“El
trabajo es una obligación hija de la necesidad, mientras que la actividad es el
ejercicio alegre del deseo”, eso al menos dice el escritor y filósofo Fernando
Savater en su libro ‘Mira por dónde’. Y yo estoy plenamente de acuerdo.
Hace
tiempo que supe que mi tratamiento es mi trabajo, y toda la actividad que me
rodea es lo que me ayuda a solazarme casi tocando la felicidad; a derretirme
mientras escribo escuchando ‘Eye in the Sky’, o, a agobiarme cuando no me
siento capaz de seguir.
En
definitiva, la actividad me ayuda a vivir pero para poder vivir tengo que
trabajar. ¡Vaya! Parece que como todos, quizás no soy tan diferente ni
ciudadano de segunda categoría, ni leches. En fin, reconoceré que en mi caso el
sentido de la frase es demasiado singular.
¡Cuántas
vueltas da la vida!
Parece
como si alguna vez hubiera andado con las manos y pensado con los pies. Al
menos yo me siento así cuando recuerdo que hubo una época en la que no quería
saber nada de la
Integración laboral de los discapacitados, y ahora,
pertenezco a la Junta
Directiva que está al frente de un Centro Especial de Empleo
-C.E.E.-.
Pero ¿qué
es un C.E.E.?
Echando
mano de mi traje inteligente -casi sin estrenar- tenemos que: la ley de
Integración Social del Minusválido del año 1982 ( la LISMI ) define, en su
articulo 42.1, a los C.E.E. “como aquellos cuyo objeto principal sea el de
realizar un trabajo productivo, participando regularmente en las operaciones
del mercado, y teniendo como finalidad el asegurar un empleo remunerado y la
prestación de un servicio de ajuste personal y social que requieren sus
trabajadores minusválidos; a la vez que sea un medio de integración del mayor
número de minusválidos al régimen de trabajo normal”.
En fin...
Dejando
las leyes a un lado y subiéndome las medias de la inteligencia -se han caído un
poquito-, diré que un C.E.E. es una empresa que tiene entre sus objetivos la
reinserción laboral de trabajadores discapacitados con todo tipo de
minusvalías. Empresa sin ánimo de lucro, importantísimo.
Nosotros,
Aprodisfis, somos una Asociación de discapacitados que tenemos un C.E.E. Debido
al crecimiento de éste consideramos que debíamos separarlos. Al mando del
Centro hay un Director Gerente, y llevando la asociación hay un Asistente Social,
pero por encima de ambos, existe una Junta Directiva que coordina y dirige lo
mejor que puede tanto la
Asociación como el C.E.E.
Creo que
hablo por todos.
Pero
volvamos a nuestro C.E.E., empezó proporcionando trabajo a casi una docena de
discapacitados -servicios de limpieza y megafonía- allá por el noventa y ocho.

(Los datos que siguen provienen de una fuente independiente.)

-- ==== Sys2Proof/Machine/Integ.lean ====
section
/-! DEFINITION. Idle-cycle work of the memories and bank power: pod drains, correction write-backs, the scrubbers, remap entries, error
injection, and power gating (R245, R263 to R266, R276 to R278, R288 to R296). -/

namespace Sys2Proof.Machine

open Sys2Proof

/-! ## Handles that cover a memory (R263, R288) -/

/-- Entries that protect bytes of memory n: of every active table, retained ones of an unloaded partition among them, and of a pending table
that is accepted. -/
def State.guards (s : State) (n : Nat) : List Handle :=
  (List.range 8).flatMap fun q =>
    let at_ := fun (hs : List Handle) (cfg : Word) => hs.filter fun h => (h.present hs (bitsOf 16 (fld cfg 0 16))).contains n
    at_ (s.actHandles q) (s.act (R.SCH_PCFG q)) ++ (if s.loadPending q then at_ (s.pendHandles q) (s.rd (R.SCH_PCFG q)) else [])

/-- Some entry covers a byte of a range of memory n. -/
def covered (hs : List Handle) (off len : Nat) : Bool := hs.any fun h => decide (0 < shared h.off h.len off len)

/-- Bank b of memory n is off, closing or waking. -/
def State.bankBusy (s : State) (n b : Nat) : Bool := s.bankOff n b || (FMap.find s.banks (bankKey n b)).isSome

/-- A memory with banks, and one of its banks. -/
def State.hasBank (s : State) (n b : Nat) : Bool := decide (n < 144) && s.hasMem n && decide (b < 16)

/-- The offset of row r of bank b of memory n. -/
def rowOff (n b r : Nat) : Nat := b * bankSize n + 128 * r

/-! ## Pod drains and write-backs (R245, R276, R278) -/

/-- POD_NORMAL_DRAIN: the oldest entry whose sub-bank write is free, and which receives no word in this cycle, drains into its row and is freed;
older ones that another request holds are counted. -/
def execPodNormalDrain (core : Nat) (s : State) : Host.Outcome State Fault Refusal :=
  let now := s.coreNow core
  let asks := (s.core core).pod.filter fun e => (s.core core).podAt != (now, e.row)
  let held := fun (e : PodEntry) => s.heldOf ordPod (s.claimAt true e.row)
  let late := (asks.takeWhile fun e => !(held e).isEmpty).flatMap held
  .next (
    match asks.find? fun e => (held e).isEmpty with
    | none => s.softHolds late
    | some e =>
      (((s.softHolds late).grantBus ordPod (s.claimAt true e.row)).drainEntry core e false).modCore core fun c =>
        { c with pod := c.pod.filter fun x => x.slot != e.slot })

/-- A word of a bank or spare written by the memory's own logic with a syndrome: 0, or that of a poisoned copy. -/
def State.putFixed (s : State) (n wa : Nat) (d : Dword) (syn : Byte) : State :=
  let (s, d, x) := s.inject ⟨n, wa - memBase n⟩ d syn
  (s.putBank wa d x).cancelWb n wa

/-- A remap copy waits for bank b of memory n (R276). -/
def State.remapFor (s : State) (n b : Nat) : Bool :=
  match (s.integOf n).remap with
  | some a => a / 2 ^ 16 == b
  | none => false

/-- The oldest queued correction of a bank that may be written back: none that is read in this cycle (R277). -/
def State.wbFor (s : State) (mem bank : Nat) : Option WbEntry :=
  (s.integOf mem).wbq.find? fun e => e.bank == bank && decide (e.raw.toNat < s.tb.raw.toNat)

/-- CORRECTION_WRITE_BACK: the bank's oldest queued correction, in an idle cycle with no remap copy to make. -/
def execCorrectionWriteBack (mem bank : Nat) (s : State) : Host.Outcome State Fault Refusal :=
  .next (
    if !s.hasBank mem bank || s.bankGated mem bank || s.remapFor mem bank then s
    else
      match s.wbFor mem bank with
      | none => s
      | some e => s.idleWork mem bank fun s => s.putFixed mem e.addr e.data 0)

/-! ## The scrubbers (R288 to R290, R292) -/

/-- The first row at or after the pointer that bank b's scrubber visits. -/
def State.scrubRow (s : State) (n b : Nat) : Option Nat :=
  if !(s.rd (R.ECC_SCRUB_EN n)).getLsbD b || s.bankBusy n b then none
  else
    let hs := s.guards n
    (List.range (bankRows n)).find? fun r => decide (FMap.get 0 (s.integOf n).ptr b ≤ r) && covered hs (rowOff n b r) 128

/-- A lap of a memory with banks has rows left to visit. -/
def State.lapRows (s : State) (n : Nat) : Bool := (List.range 16).any fun b => (s.scrubRow n b).isSome

/-- The row pointer of bank b moved. -/
def Integrity.setPtr (i : Integrity) (b r : Nat) : Integrity := { i with ptr := FMap.set 0 i.ptr b r }

/-- The lap's length is past its limit: logged once (R290). -/
def State.scrubSlow (s : State) (n len : Nat) : State :=
  let i := s.integOf n
  if i.slow || decide (len ≤ (s.rd (R.ECC_SCRUB_LIM n)).toNat) then s
  else
    (((s.setInteg n { i with slow := true }).setBits (R.ECC_MFLAGS n) 8).setBits R.ECC_FLAGS 16).event 0x0904 (w32 n) none

/-- The lap of a memory has ended: its length kept, its pointers back at row 0; the next lap begins in the following cycle. -/
def State.lapEnd (s : State) (n len : Nat) : State :=
  let s := s.wr (R.ECC_LAP_LAST n) (w32 (min len (2 ^ 32 - 1)))
  let s := if (s.rd (R.ECC_LAP_MAX n)).toNat < len then s.wr (R.ECC_LAP_MAX n) (w32 (min len (2 ^ 32 - 1))) else s
  let s := s.bump (R.ECC_LAPS n)
  let s := s.setInteg n { s.integOf n with ptr := [], done := [], lapRaw := 0, slow := false }
  if n = 144 || s.lapRows n then
    s.setInteg n { s.integOf n with lapRaw := s.tb.raw + 5 }
  else s

/-- The lap of memory n in this cycle, its last one included: past its limit, or over when no bank has a row left (R290). -/
def State.lapCheck (s : State) (n : Nat) : State :=
  let len := cyclesBetween (s.integOf n).lapRaw s.tb.raw + 1
  let s := s.scrubSlow n len
  if s.lapRows n then s else s.lapEnd n len

/-- Bank b's pointer goes on from row r. -/
def State.scrubOn (s : State) (n b r : Nat) : State := (s.setInteg n ((s.integOf n).setPtr b (r + 1))).lapCheck n

/-- The laps at the end of a cycle (R290): one begins where a bank has a row to visit, and ends where none has one left, its banks disabled or
turned off. -/
def State.tickLaps (s : State) : State :=
  forEach ((List.range 144).filter fun n => s.rd (R.ECC_SCRUB_EN n) != 0 || (s.integOf n).lapRaw != 0) s fun s n =>
    let i := s.integOf n
    if i.lapRaw = 0 then (if s.lapRows n then s.setInteg n { i with lapRaw := s.tb.raw } else s)
    else if s.tb.raw.toNat < i.lapRaw.toNat then s
    else s.lapCheck n

/-- Corrected bank words of a row, by device address. -/
def State.rowFixes (s : State) (n off : Nat) : List (Nat × Dword) :=
  (rowWords (memBase n + off)).filterMap fun wa =>
    let w := s.stored ⟨n, wa - memBase n⟩ wa
    match eccDecode w.syn with
    | .ceData i => if w.spare then none else some (wa, eccDeliver (.ceData i) w.data)
    | .ceCheck => if w.spare then none else some (wa, w.data)
    | _ => none

/-- SCRUB_READ: the row at the pointer is read and decoded; corrected words wait for the scrub write. -/
def execScrubRead (mem bank : Nat) (s : State) : Host.Outcome State Fault Refusal :=
  .next (
    let i := s.integOf mem
    if !s.hasBank mem bank || s.remapFor mem bank || (s.wbFor mem bank).isSome || (FMap.find i.scrubbed bank).isSome then s
    else
      match s.scrubRow mem bank with
      | none => s
      | some r => s.idleWork mem bank fun s =>
        let s := if i.lapRaw = 0 then s.setInteg mem { i with lapRaw := s.tb.raw } else s
        let off := rowOff mem bank r
        let fix := s.rowFixes mem off
        let s := (s.readWords (rowWords (memBase mem + off)) (fun _ => false) 0xA none).st
        if fix.isEmpty then s.scrubOn mem bank r
        else
          let i := s.integOf mem
          s.setInteg mem ({ i with scrubbed := FMap.upd i.scrubbed bank (some fix) }.setPtr bank r))

/-- SCRUB_WRITE: the corrected words that nothing has written since are written. -/
def execScrubWrite (mem bank : Nat) (s : State) : Host.Outcome State Fault Refusal :=
  .next (
    let i := s.integOf mem
    if !s.hasBank mem bank || s.bankBusy mem bank || s.remapFor mem bank || (s.wbFor mem bank).isSome then s
    else
      match FMap.find i.scrubbed bank with
      | none => s
      | some fix => s.idleWork mem bank fun s =>
        let s := forEach fix s fun s x => s.putFixed mem x.1 x.2 0
        let i := s.integOf mem
        (s.setInteg mem { i with scrubbed := FMap.upd i.scrubbed bank none }).scrubOn mem bank (FMap.get 0 i.ptr bank))

/-- Raw time of LPDDR6's last scrub read, kept beside its unit pointer (key 0). -/
def lpScrubKey : Nat := 1

/-- LPDDR6_SCRUB_READ: one 64-byte unit, corrected and rewritten; laps count in ms. -/
def execLpddr6ScrubRead (s : State) : Host.Outcome State Fault Refusal :=
  .next (
    let i := s.integOf 144
    let ivl := max 1 (s.field (R.ECC_MSCRUB 144) 0 16)
    let last := w64 (FMap.get 0 i.ptr lpScrubKey)
    let size := s.memSize 144
    if !s.memOn || !(s.rd (R.ECC_SCRUB_EN 144)).getLsbD 0 || size == 0 || decide ((s.tb.raw - last).toNat < ivl * 100) then s
    else
      let u := FMap.get 0 i.ptr 0
      let wa := memBase 144 + 64 * u
      let was := (List.range 8).map fun k => wa + 8 * k
      let s := if i.lapRaw = 0 then s.setInteg 144 { i with lapRaw := s.tb.raw } else s
      let fix := was.filterMap fun a =>
        let w := s.stored ⟨144, a - memBase 144⟩ a
        match eccDecode w.syn with
        | .ceData k => some (a, eccDeliver (.ceData k) w.data)
        | .ceCheck => some (a, w.data)
        | _ => none
      let s := (s.readWords was (fun _ => false) 0xA none).st
      let s := forEach fix s fun s x => s.putFixed 144 x.1 x.2 0
      let len := ((s.tb.raw - (s.integOf 144).lapRaw).toNat) / 1000000
      let s := s.scrubSlow 144 len
      let s := if 64 * (u + 1) < size then s.setInteg 144 ((s.integOf 144).setPtr 0 (u + 1)) else s.lapEnd 144 len
      s.setInteg 144 ((s.integOf 144).setPtr lpScrubKey s.tb.raw.toNat))
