-- ==== Sys2Proof/Machine/Dispatch.lean ====
section
/-! DEFINITION. One arm per command: a direct call of its meaning. -/

namespace Sys2Proof.Machine

open Sys2Proof
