-- ==== Sys2Proof/Certificates/Slice0/Obligations.lean ====
section
/-! DEFINITION. The statements about the model, from the spec's rules. The helpers of the first part say what a core's instruction
may change; each obligation after them is a proposition of its own. -/

namespace Sys2Proof.Claims

open Sys2Proof Sys2Proof.Machine

/-! ## Frames of core instructions -/

/-- Word `w` is fetched by core n of state s, which leaves state v with the core's command running (R115, R283). -/
def Fetches (s : State) (n : Nat) (w : Word) (v : State) : Prop :=
  s.canIssue n = true ∧ s.fetch n = .ok v ∧ (v.core n).run = true ∧ Isa.reserved w = false

/-- Core n of state v waits until the scoreboard lets its word issue, in cycle k of state u (R117): what its arrays and stores do in
these cycles is done by then, and where they have nothing to do the state stays. -/
structure Waits (v u : State) (n k : Nat) : Prop where
  board : ∃ p, State.await (v.coreRt n) n p ((v.core n).work + 1) v = (u, k)
  after : (u.core n).now ≤ k
  idle  : (v.core n).nextAt = none → u = v

/-- The word has issued in cycle k of state u and is counted: of state x nothing else has changed. -/
structure Counted (u x : State) (n k : Nat) : Prop where
  rest   : x = { u with
    cores := x.cores, regs := x.regs, cyc := { u.cyc.flags x.cyc with when := some ((u.core n).begRaw + BitVec.ofNat 64 (5 * k)) } }
  core   : x.core n = { u.core n with last := (u.core n).pc, issAt := k }
  others : ∀ m, m ≠ n → x.core m = u.core m
  regs   : ∀ o, o ≠ R.COR_ISSUE n → o ≠ R.COR_STALLC n → x.rd o = u.rd o
  count  : x.rd (R.COR_ISSUE n) = satAdd (u.rd (R.COR_ISSUE n)) 1

/-- Instruction i of core n, fetched in state v, issues: P holds of the counted state, the cycle of the issue and the state after the
instruction. A core that is torn down while it waits issues nothing. -/
def Issues (i : Instr) (s v : State) (n : Nat) (P : State → Nat → State → Prop) : Prop :=
  ∃ t u k, exec i s = .next t ∧ Waits v u n k ∧ ((u.core n).run = false → t = u.timedAt none) ∧
    ((u.core n).run = true → ∃ x, Counted u x n k ∧ P x k t)

/-- Of core c nothing but its registers, its place in the program and its scoreboard has changed; its tile ends where the next begins (R96). -/
def Quiet (c d : Core) : Prop :=
  d = { c with
    g := d.g, f := d.f, v := d.v, pc := d.pc, last := d.last, loops := d.loops, now := d.now, ready := d.ready
    mulFree := d.mulFree, divFree := d.divFree, fpFree := d.fpFree, late := d.late, doneAt := d.doneAt
    ended := d.ended, tileEnd := d.tileEnd } ∧
  if c.ended = false ∧ c.tileAt = some d.pc then d.ended = true ∧ d.tileEnd = true else d.ended = c.ended ∧ d.tileEnd = c.tileEnd

/-- What an instruction writes. -/
inductive Dest where
  /-- g[i], or an even-odd pair from g[i] (R133), or f[i], or the lanes of v[i], or nothing. -/
  | g (i : Nat) (v : Word) | pair (i : Nat) (v : Dword) | f (i : Nat) (v : Dword) | v (i : Nat) (lane : Nat → Word) | none

/-- The registers of d are those of c but for the destination; g0 reads zero and takes no write (R121). -/
def Writes (c d : Core) : Dest → Prop
  | .g i v => (d.gr 0 = 0 ∧ ∀ k, k ≠ 0 → d.gr k = if k = i then v else c.gr k) ∧ d.f = c.f ∧ d.v = c.v
  | .pair i v =>
    (d.gr 0 = 0 ∧ ∀ k, k ≠ 0 → d.gr k = if k = i then lo32 v else if k = i + 1 then hi32 v else c.gr k) ∧ d.f = c.f ∧ d.v = c.v
  | .f i v => (∀ k, d.fr k = if k = i then v else c.fr k) ∧ d.g = c.g ∧ d.v = c.v
  | .v i lane => (∀ k l, l < 16 → d.lane k l = if k = i then lane l else c.lane k l) ∧ d.g = c.g ∧ d.f = c.f
  | .none => d.g = c.g ∧ d.f = c.f ∧ d.v = c.v

/-- The core goes on at an index, with the loops still running, after the cycle of its issue (R151). -/
def MovesOn (c d : Core) (k : Nat) (nx : Nat × List HwLoop) : Prop :=
  d.last = c.pc ∧ d.pc = nx.1 % 2 ^ 14 ∧ d.loops = nx.2 ∧ k < d.now

/-- The next index, as R151 gives it after an instruction that does not jump. -/
def onward (c : Core) : Nat × List HwLoop := loopNext c.loops c.pc

/-- The flags an instruction raised are still to be set, in XFLAGS, and no others (R124). -/
def Raises (c d : Core) (k flags : Nat) : Prop :=
  if flags = 0 then d.late = c.late else ∃ j, k < j ∧ d.late = c.late ++ [(j, flags, 0)]

/-- The exception of cause k (R152) is among the flags raised, or a tiny result for the underflow trap (R135), and enabled in FCTL
(R123: the enables of causes 1 to 9 are FCTL[12:4]). -/
def Caused (c : Core) (flags k : Nat) : Prop :=
  c.fctl.getLsbD (k + 3) = true ∧ (flags.testBit (if k ≤ 5 then k - 1 else k + 2) = true ∨ (k = 4 ∧ flags.testBit 16 = true))

/-- The instruction traps (R139, R140): the partition is best-effort, and an exception that it can raise is raised and enabled. -/
def Traps (x : State) (n flags : Nat) (can : List Nat) : Prop := x.coreRt n = false ∧ ∃ k ∈ can, Caused (x.core n) flags k

/-- What an instruction writes, the flags it raises, and the causes of the exceptions that it can raise (R141). -/
structure Result where
  dest  : Dest
  flags : Nat := 0
  can   : List Nat := []

/-- From y to t core n goes on after its instruction issued in cycle k: it has changed by g, and its registers, flags and place in the
program as R151 and the result say; nothing else has. -/
def Ran (y t : State) (n k : Nat) (g : Core → Core) (nx : Core → Nat × List HwLoop) (r : Result) : Prop :=
  t = { y with cores := t.cores, cyc := { y.cyc with when := none } } ∧ (∀ m, m ≠ n → t.core m = y.core m) ∧
    Quiet (g (y.core n)) (t.core n) ∧ MovesOn (y.core n) (t.core n) k (nx (y.core n)) ∧ Writes (g (y.core n)) (t.core n) r.dest ∧
    Raises (g (y.core n)) (t.core n) k (Nat.land r.flags 0x3F1F)

/-- An instruction of core n, whenever it issues and does not trap, writes its result and nothing else. -/
def Completes (mk : Nat → IsaFields → Instr) (op : Nat) (res : Core → Word → Result) : Prop :=
  ∀ n f s v, Fetches s n (isaWord op f) v → Issues (mk n f) s v n fun x k t =>
    let r := res (x.core n) (isaWord op f)
    ¬ Traps x n r.flags r.can → Ran x t n k id onward r

/-- An instruction without exceptions that writes `val` to g[rd]. -/
def WritesG (mk : Nat → IsaFields → Instr) (op : Nat) (val : Core → Word → Word) : Prop :=
  Completes mk op fun c w => { dest := .g (Isa.rd w) (val c w) }

/-- The operands of a register form. -/
def rsA (c : Core) (w : Word) : Word := c.gr (Isa.rs1 w)
def rsB (c : Core) (w : Word) : Word := c.gr (Isa.rs2 w)

/-- The immediate, sign-extended (R125). -/
def imm (w : Word) : Word := BitVec.ofInt 32 (Isa.imm w)

end Sys2Proof.Claims

open Sys2Proof Sys2Proof.Machine Sys2Proof.Claims

/-! ## The core instruction set -/

/-- R128, R130: the immediate forms write g[rs1] combined with the sign-extended immediate to g[rd]. -/
def Sys2Proof.Claims.ImmediateResults : Prop :=
  WritesG .addi 0x02 (fun c w => rsA c w + imm w) ∧
  WritesG .andi 0x03 (fun c w => rsA c w &&& imm w) ∧
  WritesG .ori 0x04 (fun c w => rsA c w ||| imm w) ∧
  WritesG .xori 0x05 (fun c w => rsA c w ^^^ imm w) ∧
  WritesG .slti 0x07 (fun c w => if (rsA c w).toInt < (imm w).toInt then 1 else 0) ∧
  WritesG .sltiu 0x08 (fun c w => if (rsA c w).toNat < (imm w).toNat then 1 else 0) ∧
  WritesG .shi 0x06 (fun c w =>
    let k := fld w 0 5
    match fld w 13 2 with
    | 0 => rsA c w <<< k
    | 1 => rsA c w >>> k
    | _ => (rsA c w).sshiftRight k) ∧
  WritesG .lih 0x09 (fun _ w => BitVec.ofNat 32 (fld w 0 20 * 4096))

/-- R128, R130: ALU by its func, CSEL, and MUL with the high halves of signed, unsigned and mixed products. -/
def Sys2Proof.Claims.RegisterResults : Prop :=
  WritesG .alu 0x01 (fun c w =>
    let a := rsA c w
    let b := rsB c w
    match fld w 0 4 with
    | 0 => a + b
    | 1 => a - b
    | 2 => a &&& b
    | 3 => a ||| b
    | 4 => a ^^^ b
    | 5 => a <<< (b.toNat % 32)
    | 6 => a >>> (b.toNat % 32)
    | 7 => a.sshiftRight (b.toNat % 32)
    | 8 => if a.toInt < b.toInt then 1 else 0
    | 9 => if a.toNat < b.toNat then 1 else 0
    | 10 => if a.toInt ≤ b.toInt then a else b
    | 11 => if a.toInt ≤ b.toInt then b else a
    | 12 => if a.toNat ≤ b.toNat then a else b
    | _ => if a.toNat ≤ b.toNat then b else a) ∧
  WritesG .csel 0x0A (fun c w => if c.gr (Isa.r3 w) = 0 then rsB c w else rsA c w) ∧
  WritesG .mul 0x0B (fun c w =>
    let a := rsA c w
    let b := rsB c w
    match fld w 0 2 with
    | 0 => BitVec.ofNat 32 (a.toNat * b.toNat)
    | 1 => BitVec.ofInt 32 (a.toInt * b.toInt / 4294967296)
    | 2 => BitVec.ofNat 32 (a.toNat * b.toNat / 4294967296)
    | _ => BitVec.ofInt 32 (a.toInt * (b.toNat : Int) / 4294967296))

/-- R132: DIV by its func, with its special cases, its flags DZ and OVF, and no trap while they are not enabled. -/
def Sys2Proof.Claims.DivideResults : Prop :=
  Completes .div 0x0C fun c w =>
    let a := rsA c w
    let b := rsB c w
    let q := fld w 0 2
    { dest := .g (Isa.rd w) (
        if b = 0 then (if q ≤ 1 then 0xFFFFFFFF else a)
        else if a = 0x80000000 ∧ b = 0xFFFFFFFF then (if q = 0 ∨ q = 3 then 0x80000000 else 0)
        else match q with
          | 0 => BitVec.ofInt 32 (Int.tdiv a.toInt b.toInt)
          | 1 => BitVec.ofNat 32 (a.toNat / b.toNat)
          | 2 => BitVec.ofInt 32 (Int.tmod a.toInt b.toInt)
          | _ => BitVec.ofNat 32 (a.toNat % b.toNat))
      flags := if b = 0 then 0x200 else if q = 0 ∧ a = 0x80000000 ∧ b = 0xFFFFFFFF then 0x100 else 0
      can := if q = 0 then [6, 7] else [7] }

namespace Sys2Proof.Claims

open Sys2Proof Sys2Proof.Machine

/-- Digit i of a packed-decimal pair, and its sign nibble (R133). -/
def bcdDigit (d : Dword) (i : Nat) : Nat := d.toNat / 16 ^ i % 16

/-- A legal packed-decimal pair: fifteen digits and a sign of 0x0 or 0xF (R133, R134). -/
def bcdLegal (d : Dword) : Prop := (∀ i, i < 15 → bcdDigit d i ≤ 9) ∧ (bcdDigit d 15 = 0 ∨ bcdDigit d 15 = 15)

/-- The magnitude and the value that a pair spells. -/
def bcdSize (d : Dword) : Nat := (List.range 15).foldr (fun i v => bcdDigit d i * 10 ^ i + v) 0

def bcdValue (d : Dword) : Int := if bcdDigit d 15 = 15 then -(bcdSize d : Int) else bcdSize d

/-- The even-odd pair of g[i] and g[i + 1] (R133). -/
def pairOf (c : Core) (i : Nat) : Dword := join64 (c.gr i) (c.gr (i + 1))

end Sys2Proof.Claims

/-- R133, R134: DADD and DSUB write a legal pair with the low fifteen digits of the exact result and its sign, a zero with sign plus; an
illegal operand gives +0 and DIGIT, more than fifteen digits DOVF. -/
def Sys2Proof.Claims.DecimalResults : Prop :=
  ∀ n f s v, Fetches s n (isaWord 0x0D f) v → Issues (.dec n f) s v n fun y k t =>
    let w := isaWord 0x0D f
    let a := pairOf (y.core n) (Isa.rs1 w)
    let b := pairOf (y.core n) (Isa.rs2 w)
    let x := if w.getLsbD 0 then bcdValue a - bcdValue b else bcdValue a + bcdValue b
    ∀ flags, (bcdLegal a ∧ bcdLegal b → flags = if 10 ^ 15 ≤ x.natAbs then 0x800 else 0) →
      (¬ (bcdLegal a ∧ bcdLegal b) → flags = 0x400) → ¬ Traps y n flags [8, 9] →
      ∃ v, Ran y t n k id onward { dest := .pair (Isa.rd w) v, flags := flags } ∧
        (bcdLegal a ∧ bcdLegal b → bcdLegal v ∧ bcdSize v = x.natAbs % 10 ^ 15 ∧
          (bcdDigit v 15 = 15 ↔ x < 0 ∧ bcdSize v ≠ 0)) ∧
        (¬ (bcdLegal a ∧ bcdLegal b) → v = 0)

namespace Sys2Proof.Claims

open Sys2Proof Sys2Proof.Machine

/-- The format of a fmt bit, and a floating operand in it: binary32 ignores the high half (R121, R125). -/
def fmtBit (b : Nat) : Fmt := if b = 0 then b32 else b64

def fop (c : Core) (fmt i : Nat) : Nat := if fmt = 0 then (lo32 (c.fr i)).toNat else (c.fr i).toNat

/-- The rounding direction: 5 takes FCTL.RM (R125). -/
def rounding (c : Core) (rm : Nat) : Nat := if rm = 5 then fld c.fctl 0 3 else rm

/-- A result of the scalar unit in f[rd], or in g[rd], with the causes it can raise. -/
def toF (w : Word) (can : List Nat) (r : FRes) : Result :=
  { dest := .f (Isa.rd w) (BitVec.ofNat 64 r.bits), flags := r.flags, can := can }

def toG (w : Word) (r : FRes) : Result := { dest := .g (Isa.rd w) (BitVec.ofNat 32 r.bits), flags := r.flags, can := [1, 5] }

/-- The causes that FOP can raise, by its selector (R135): FADD, FSUB and FMUL 1, 3, 4 and 5, FDIV also 2, FSQRT 1 and 5, FMIN and FMAX 1. -/
def fopCan (sel : Nat) : List Nat :=
  match sel with
  | 0 | 1 | 2 => [1, 3, 4, 5]
  | 3 => [1, 2, 3, 4, 5]
  | 4 => [1, 5]
  | 5 | 6 => [1]
  | _ => []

Firme y seguramente fue creciendo hasta llegar al 17 de Julio del 2002, que
daba trabajo a ciento quince personas discapacitadas -quioscos, aparcamientos
vigilados, tiendas y dos naves Industriales-.
Aquel día
don José Bono inauguró las naves.
Dos años
antes y para orgullo de la
Junta Directiva y sobre todo del artífice de tan descomunal
crecimiento laboral, el Director Gerente, las cortes de Castilla-la Mancha nos
concedieron la Placa
de Reconocimiento al Mérito Regional.
Y a
Toledo, ciudad de las tres culturas, un soleado día de primeros de Septiembre,
fuimos parte de la
Junta Directiva , acompañantes, y por supuesto el Director
Gerente, a por la condecoración del C.E.E.
Todo eran
sonrisas y nervios aquella mañana en la enorme furgoneta. Nos dirigíamos a una
ciudad medieval, así la veía siempre que íbamos y me olvidaba de lo mal que se
mueve una silla de ruedas por sus calles empedradas. Aún contando la ciudad con
un hospital de parapléjicos la accesibilidad es nula, pero claro, el casco
antiguo dejaría de serlo si la supresión de barreras metiera la mano, quizá sus
calles perderían ese eco de misticismo que las envuelve, por lo que imagino que
tiene que ser así. Menos mal que al menos, ese día, no me dolía la espalda.
Me puse
las gafas de sol y seguí mirando el paisaje. Los demás estaban pendientes de la
conversación que se desarrollaba en los primeros asientos del vehículo, yo no
la podía seguir pero no importaba. Los discursos, entrega de medallas y un
pequeño concierto, tendrían lugar en la Iglesia de Santo Tomé, luego nos ofrecerían un
vino y algo de comer. Habían dicho que la jornada sería muy pesada. Imposible.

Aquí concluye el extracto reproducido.